I recently transfered all of my family’s home movies onto one DVD using iMovie and iDVD. The problem was this involved years of film which added up to 60GB of DV footage in iMovie. Even when edited, the final edited footage came to almost 8GB – way too much to fit on a normal DVD.
Blank Single Layer (SL) DVDs can only hold 4.7GB of data so I had a big problem. To split the film in iMovie and re-export it to iDVD would have taken absolutely ages. My only option was to buy a blank Double Layer (DL) DVD which annoyingly, are only sold in packs around where I live. So I ended up paying almost $20 just to use one disc. The problems didn’t stop there either. In fact, they only just began so here’s a few tips that I hope might be able to help you if you’ve found yourself in the same situation.
Check DVD Player compatibility – For some strange reason, many DVD players can’t even play DVD Double Layer disks and this includes new players too. If you’re burning your project as a gift like I was, make sure you find out whether the recipients DVD player can play DL discs.
Clear some hard drive space – To export a project such as mine to iDVD required around 15GB of free hard drive space to work.
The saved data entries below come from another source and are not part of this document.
theorem releaseStroke_ok (slot : Nat) (k : Stroke) (s : State) (hm : s.mem.Ok) :
    (releaseStroke slot k s).mem.Ok := by
  unfold releaseStroke; simp only [(raise_keeps ..), (trigger_keeps ..), (dvtFault_keeps ..), (skipTask_keeps ..), (afterRelease_keeps ..), (startSettle_keeps ..), (shadowRelease_keeps ..), (applyWs_ok ..), ↓(ite_keeps ..), (ite_ok ..), (foldl_ok ..), (sameCycle_ok ..), implies_true, (Memory.ok_writeN ..), (Memory.ok_write ..), (Memory.ok_put ..), (Memory.ok_filter ..), (Memory.foldl_ok ..), (foldl_keeps ..), State.Keeps, and_self, hm]; repeat' (first | (simp only [(raise_keeps ..), (trigger_keeps ..), (dvtFault_keeps ..), (skipTask_keeps ..), (afterRelease_keeps ..), (startSettle_keeps ..), (shadowRelease_keeps ..), (applyWs_ok ..), ↓(ite_keeps ..), (ite_ok ..), (foldl_ok ..), (sameCycle_ok ..), implies_true, (Memory.ok_writeN ..), (Memory.ok_write ..), (Memory.ok_put ..), (Memory.ok_filter ..), (Memory.foldl_ok ..), (foldl_keeps ..), State.Keeps, and_self, hm]; done) | split)

theorem applySettled_ok (slot : Nat) (s : State) (hm : s.mem.Ok) :
    (applySettled slot s).mem.Ok := by
  unfold applySettled
  refine foldl_ok (fun s x hm => ?_) _ hm
  repeat' (first | (simp only [(patchJournal_keeps ..), (applyWs_ok ..), ↓(ite_keeps ..), (ite_ok ..), (foldl_ok ..), (sameCycle_ok ..), implies_true, (Memory.ok_writeN ..), (Memory.ok_write ..), (Memory.ok_put ..), (Memory.ok_filter ..), (Memory.foldl_ok ..), (foldl_keeps ..), State.Keeps, and_self, hm]; done) | split)

theorem commitSlot_ok (s : State) (slot : Nat) (hm : s.mem.Ok) :
    (commitSlot s slot).mem.Ok := by
  unfold commitSlot; simp only [(modTask_keeps ..), (skipTask_keeps ..), (releaseStroke_ok ..), (applySettled_ok ..), ↓(ite_keeps ..), (ite_ok ..), (foldl_ok ..), (sameCycle_ok ..), implies_true, (Memory.ok_writeN ..), (Memory.ok_write ..), (Memory.ok_put ..), (Memory.ok_filter ..), (Memory.foldl_ok ..), (foldl_keeps ..), State.Keeps, and_self, hm]; repeat' (first | (simp only [(modTask_keeps ..), (skipTask_keeps ..), (releaseStroke_ok ..), (applySettled_ok ..), ↓(ite_keeps ..), (ite_ok ..), (foldl_ok ..), (sameCycle_ok ..), implies_true, (Memory.ok_writeN ..), (Memory.ok_write ..), (Memory.ok_put ..), (Memory.ok_filter ..), (Memory.foldl_ok ..), (foldl_keeps ..), State.Keeps, and_self, hm]; done) | split)

theorem txWriteBack_ok (m r desc : Nat) (old : Bool) (status segs attempts : Nat) (noTs : Bool) (stamp : Option Nat) (s : State) (hm : s.mem.Ok) :
    (txWriteBack m r desc old status segs attempts noTs stamp s).mem.Ok := by
  unfold txWriteBack; simp only [(dmaAccess_keeps ..), (modRing_keeps ..), (stopRing_keeps ..), (putBytes_ok ..), ↓(ite_keeps ..), (ite_ok ..), (foldl_ok ..), (sameCycle_ok ..), implies_true, (Memory.ok_writeN ..), (Memory.ok_write ..), (Memory.ok_put ..), (Memory.ok_filter ..), (Memory.foldl_ok ..), (foldl_keeps ..), State.Keeps, and_self, hm]

theorem txRefuseAt_ok (m r desc : Nat) (old : Bool) (status segs : Nat) (s : State) (hm : s.mem.Ok) :
    (txRefuseAt m r desc old status segs s).mem.Ok := by
  unfold txRefuseAt; simp only [(macCount_keeps ..), (macEvent_keeps ..), (txWriteBack_ok ..), ↓(ite_keeps ..), (ite_ok ..), (foldl_ok ..), (sameCycle_ok ..), implies_true, (Memory.ok_writeN ..), (Memory.ok_write ..), (Memory.ok_put ..), (Memory.ok_filter ..), (Memory.foldl_ok ..), (foldl_keeps ..), State.Keeps, and_self, hm]

theorem txRefuse_ok (m r status : Nat) (s : State) (hm : s.mem.Ok) :
    (txRefuse m r status s).mem.Ok := by
  unfold txRefuse; simp only [(txRefuseAt_ok ..), ↓(ite_keeps ..), (ite_ok ..), (foldl_ok ..), (sameCycle_ok ..), implies_true, (Memory.ok_writeN ..), (Memory.ok_write ..), (Memory.ok_put ..), (Memory.ok_filter ..), (Memory.foldl_ok ..), (foldl_keeps ..), State.Keeps, and_self, hm]

theorem flushRing_ok (fuel m r : Nat) (s : State) (hm : s.mem.Ok) :
    (flushRing fuel m r s).mem.Ok := by
  induction fuel generalizing s with
  | zero => simpa only [flushRing] using hm
  | succ n ih =>
    rw [flushRing]
    split
    · exact ih _ (txRefuse_ok _ _ _ _ hm)
    · exact hm

theorem flushLink_ok (m : Nat) (s : State) (hm : s.mem.Ok) :
    (flushLink m s).mem.Ok := by
  unfold flushLink; repeat' (first | (simp +contextual only [(flushRing_ok ..), ↓(ite_keeps ..), (ite_ok ..), (foldl_ok ..), (sameCycle_ok ..), implies_true, (Memory.ok_writeN ..), (Memory.ok_write ..), (Memory.ok_put ..), (Memory.ok_filter ..), (Memory.foldl_ok ..), (foldl_keeps ..), State.Keeps, and_self, hm]; done) | split)

theorem ringTail_ok (m : Nat) (queue : Bool) (i v : Nat) (s : State) (hm : s.mem.Ok) :
    (ringTail m queue i v s).mem.Ok := by
  unfold ringTail; (repeat' split) <;> simp only [(modRing_keeps ..), (macFlag_keeps ..), (flushLink_ok ..), ↓(ite_keeps ..), (ite_ok ..), (foldl_ok ..), (sameCycle_ok ..), implies_true, (Memory.ok_writeN ..), (Memory.ok_write ..), (Memory.ok_put ..), (Memory.ok_filter ..), (Memory.foldl_ok ..), (foldl_keeps ..), State.Keeps, and_self, hm]

theorem startPlain_ok (m r buf len : Nat) (tsReq : Bool) (s : State) (hm : s.mem.Ok) :
    (startPlain m r buf len tsReq s).mem.Ok := by
  unfold startPlain; simp only [(dmaAccess_keeps ..), (modRing_keeps ..), (startRing_keeps ..), (txRefuse_ok ..), ↓(ite_keeps ..), (ite_ok ..), (foldl_ok ..), (sameCycle_ok ..), implies_true, (Memory.ok_writeN ..), (Memory.ok_write ..), (Memory.ok_put ..), (Memory.ok_filter ..), (Memory.foldl_ok ..), (foldl_keeps ..), State.Keeps, and_self, hm]; repeat' (first | (simp only [(dmaAccess_keeps ..), (modRing_keeps ..), (startRing_keeps ..), (txRefuse_ok ..), ↓(ite_keeps ..), (ite_ok ..), (foldl_ok ..), (sameCycle_ok ..), implies_true, (Memory.ok_writeN ..), (Memory.ok_write ..), (Memory.ok_put ..), (Memory.ok_filter ..), (Memory.foldl_ok ..), (foldl_keeps ..), State.Keeps, and_self, hm]; done) | split)

theorem startTso_ok (m r buf len w2 : Nat) (tsReq : Bool) (s : State) (hm : s.mem.Ok) :
    (startTso m r buf len w2 tsReq s).mem.Ok := by
  unfold startTso; simp only [(dmaAccess_keeps ..), (modRing_keeps ..), (startRing_keeps ..), (txRefuse_ok ..), ↓(ite_keeps ..), (ite_ok ..), (foldl_ok ..), (sameCycle_ok ..), implies_true, (Memory.ok_writeN ..), (Memory.ok_write ..), (Memory.ok_put ..), (Memory.ok_filter ..), (Memory.foldl_ok ..), (foldl_keeps ..), State.Keeps, and_self, hm]; repeat' (first | (simp only [(dmaAccess_keeps ..), (modRing_keeps ..), (startRing_keeps ..), (txRefuse_ok ..), ↓(ite_keeps ..), (ite_ok ..), (foldl_ok ..), (sameCycle_ok ..), implies_true, (Memory.ok_writeN ..), (Memory.ok_write ..), (Memory.ok_put ..), (Memory.ok_filter ..), (Memory.foldl_ok ..), (foldl_keeps ..), State.Keeps, and_self, hm]; done) | split)

theorem takeRing_ok (m r : Nat) (s : State) (hm : s.mem.Ok) :
    (takeRing m r s).mem.Ok := by
  unfold takeRing; simp only [(dmaAccess_keeps ..), (stopRing_keeps ..), (txRefuse_ok ..), (startPlain_ok ..), (startTso_ok ..), ↓(ite_keeps ..), (ite_ok ..), (foldl_ok ..), (sameCycle_ok ..), implies_true, (Memory.ok_writeN ..), (Memory.ok_write ..), (Memory.ok_put ..), (Memory.ok_filter ..), (Memory.foldl_ok ..), (foldl_keeps ..), State.Keeps, and_self, hm]; repeat' (first | (simp only [(dmaAccess_keeps ..), (stopRing_keeps ..), (txRefuse_ok ..), (startPlain_ok ..), (startTso_ok ..), ↓(ite_keeps ..), (ite_ok ..), (foldl_ok ..), (sameCycle_ok ..), implies_true, (Memory.ok_writeN ..), (Memory.ok_write ..), (Memory.ok_put ..), (Memory.ok_filter ..), (Memory.foldl_ok ..), (foldl_keeps ..), State.Keeps, and_self, hm]; done) | split)

theorem startFrame_ok (m : Nat) (s : State) (hm : s.mem.Ok) :
    (startFrame m s).mem.Ok := by
  unfold startFrame; simp only [(modMac_keeps ..), (takeRing_ok ..), ↓(ite_keeps ..), (ite_ok ..), (foldl_ok ..), (sameCycle_ok ..), implies_true, (Memory.ok_writeN ..), (Memory.ok_write ..), (Memory.ok_put ..), (Memory.ok_filter ..), (Memory.foldl_ok ..), (foldl_keeps ..), State.Keeps, and_self, hm]; repeat' (first | (simp only [(modMac_keeps ..), (takeRing_ok ..), ↓(ite_keeps ..), (ite_ok ..), (foldl_ok ..), (sameCycle_ok ..), implies_true, (Memory.ok_writeN ..), (Memory.ok_write ..), (Memory.ok_put ..), (Memory.ok_filter ..), (Memory.foldl_ok ..), (foldl_keeps ..), State.Keeps, and_self, hm]; done) | split)

theorem ringSent_ok (m r : Nat) (t : MacTx) (stamp : Nat) (s : State) (hm : s.mem.Ok) :
    (ringSent m r t stamp s).mem.Ok := by
  unfold ringSent; simp only [(offerStamp_keeps ..), (modRing_keeps ..), (macCount_keeps ..), (macEvent_keeps ..), (txWriteBack_ok ..), (txRefuseAt_ok ..), ↓(ite_keeps ..), (ite_ok ..), (foldl_ok ..), (sameCycle_ok ..), implies_true, (Memory.ok_writeN ..), (Memory.ok_write ..), (Memory.ok_put ..), (Memory.ok_filter ..), (Memory.foldl_ok ..), (foldl_keeps ..), State.Keeps, and_self, hm]; repeat' (first | (simp only [(offerStamp_keeps ..), (modRing_keeps ..), (macCount_keeps ..), (macEvent_keeps ..), (txWriteBack_ok ..), (txRefuseAt_ok ..), ↓(ite_keeps ..), (ite_ok ..), (foldl_ok ..), (sameCycle_ok ..), implies_true, (Memory.ok_writeN ..), (Memory.ok_write ..), (Memory.ok_put ..), (Memory.ok_filter ..), (Memory.foldl_ok ..), (foldl_keeps ..), State.Keeps, and_self, hm]; done) | split)

theorem txFail_ok (m status attempts : Nat) (t : MacTx) (s : State) (hm : s.mem.Ok) :
    (txFail m status attempts t s).mem.Ok := by
  unfold txFail; (repeat' split) <;> simp only [(macCount_keeps ..), (macEvent_keeps ..), (setTx_keeps ..), (txWriteBack_ok ..), ↓(ite_keeps ..), (ite_ok ..), (foldl_ok ..), (sameCycle_ok ..), implies_true, (Memory.ok_writeN ..), (Memory.ok_write ..), (Memory.ok_put ..), (Memory.ok_filter ..), (Memory.foldl_ok ..), (foldl_keeps ..), State.Keeps, and_self, hm]

theorem deliverFrame_ok (m q hit steer : Nat) (f : List Byte) (stamp : Nat) (s : State) (hm : s.mem.Ok) :
    (deliverFrame m q hit steer f stamp s).mem.Ok := by
  unfold deliverFrame; simp only [(dmaAccess_keeps ..), (modRing_keeps ..), (macCount_keeps ..), (stopRing_keeps ..), (noDescriptor_keeps ..), (dropFrame_keeps ..), (putBytes_ok ..), ↓(ite_keeps ..), (ite_ok ..), (foldl_ok ..), (sameCycle_ok ..), implies_true, (Memory.ok_writeN ..), (Memory.ok_write ..), (Memory.ok_put ..), (Memory.ok_filter ..), (Memory.foldl_ok ..), (foldl_keeps ..), State.Keeps, and_self, hm]; repeat' (first | (simp only [(dmaAccess_keeps ..), (modRing_keeps ..), (macCount_keeps ..), (stopRing_keeps ..), (noDescriptor_keeps ..), (dropFrame_keeps ..), (putBytes_ok ..), ↓(ite_keeps ..), (ite_ok ..), (foldl_ok ..), (sameCycle_ok ..), implies_true, (Memory.ok_writeN ..), (Memory.ok_write ..), (Memory.ok_put ..), (Memory.ok_filter ..), (Memory.foldl_ok ..), (foldl_keeps ..), State.Keeps, and_self, hm]; done) | split)

theorem dispatchFrame_ok (m q hit : Nat) (f : List Byte) (stamp : Nat) (s : State) (hm : s.mem.Ok) :
    (dispatchFrame m q hit f stamp s).mem.Ok := by
  unfold dispatchFrame; simp only [(deliverFrame_ok ..), ↓(ite_keeps ..), (ite_ok ..), (foldl_ok ..), (sameCycle_ok ..), implies_true, (Memory.ok_writeN ..), (Memory.ok_write ..), (Memory.ok_put ..), (Memory.ok_filter ..), (Memory.foldl_ok ..), (foldl_keeps ..), State.Keeps, and_self, hm]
In addition, iDVD required another 15GB to burn the movie. When you do finally come to the point where you burn your movie, iDVD will warn you how much disk space it needs to burn.
Burn at a slow speed – After about 7 hours of rendering the project for burning, iDVD informed me that there had been a “Multiplexer Error” during formatting and the project was unable to burn. A Google search revealed that many other users had experienced the same problem but explanations varied from lack of hard disk space to dodgy DVDs.
I finally discovered that the problem is solved simply by burning at a slower speed. in iDVDs advanced preferences, de-select the option “Burn at maximum speed” and select one of the lower ones (4x speed worked for me).
Lower the encoding quality in iDVD – There are three rather confusing encoding settings in iDVD’s “Project Info” settings – Best Performance, High Quality and Professional Quality. It seems that Best Performance takes up the most disk space, while High Quality and Professional Quality take up a few gigabytes less. By changing to High Quality or Professional, you may be able to fit a large movie onto a Single Layer disk.
The colored bar indicates the final output quality – the more green the better basically. If the bar is coloured red towards the end, it may mean that the quality of your movie is degraded.
Go make a big cup of tea – Or make that several cups because your project is going to take a lot of time to render and burn. Mine took around 9 hours and that was just under 8GB. This consumes a huge amount of processing power too so it’s best not use your Mac during this time if you can help it.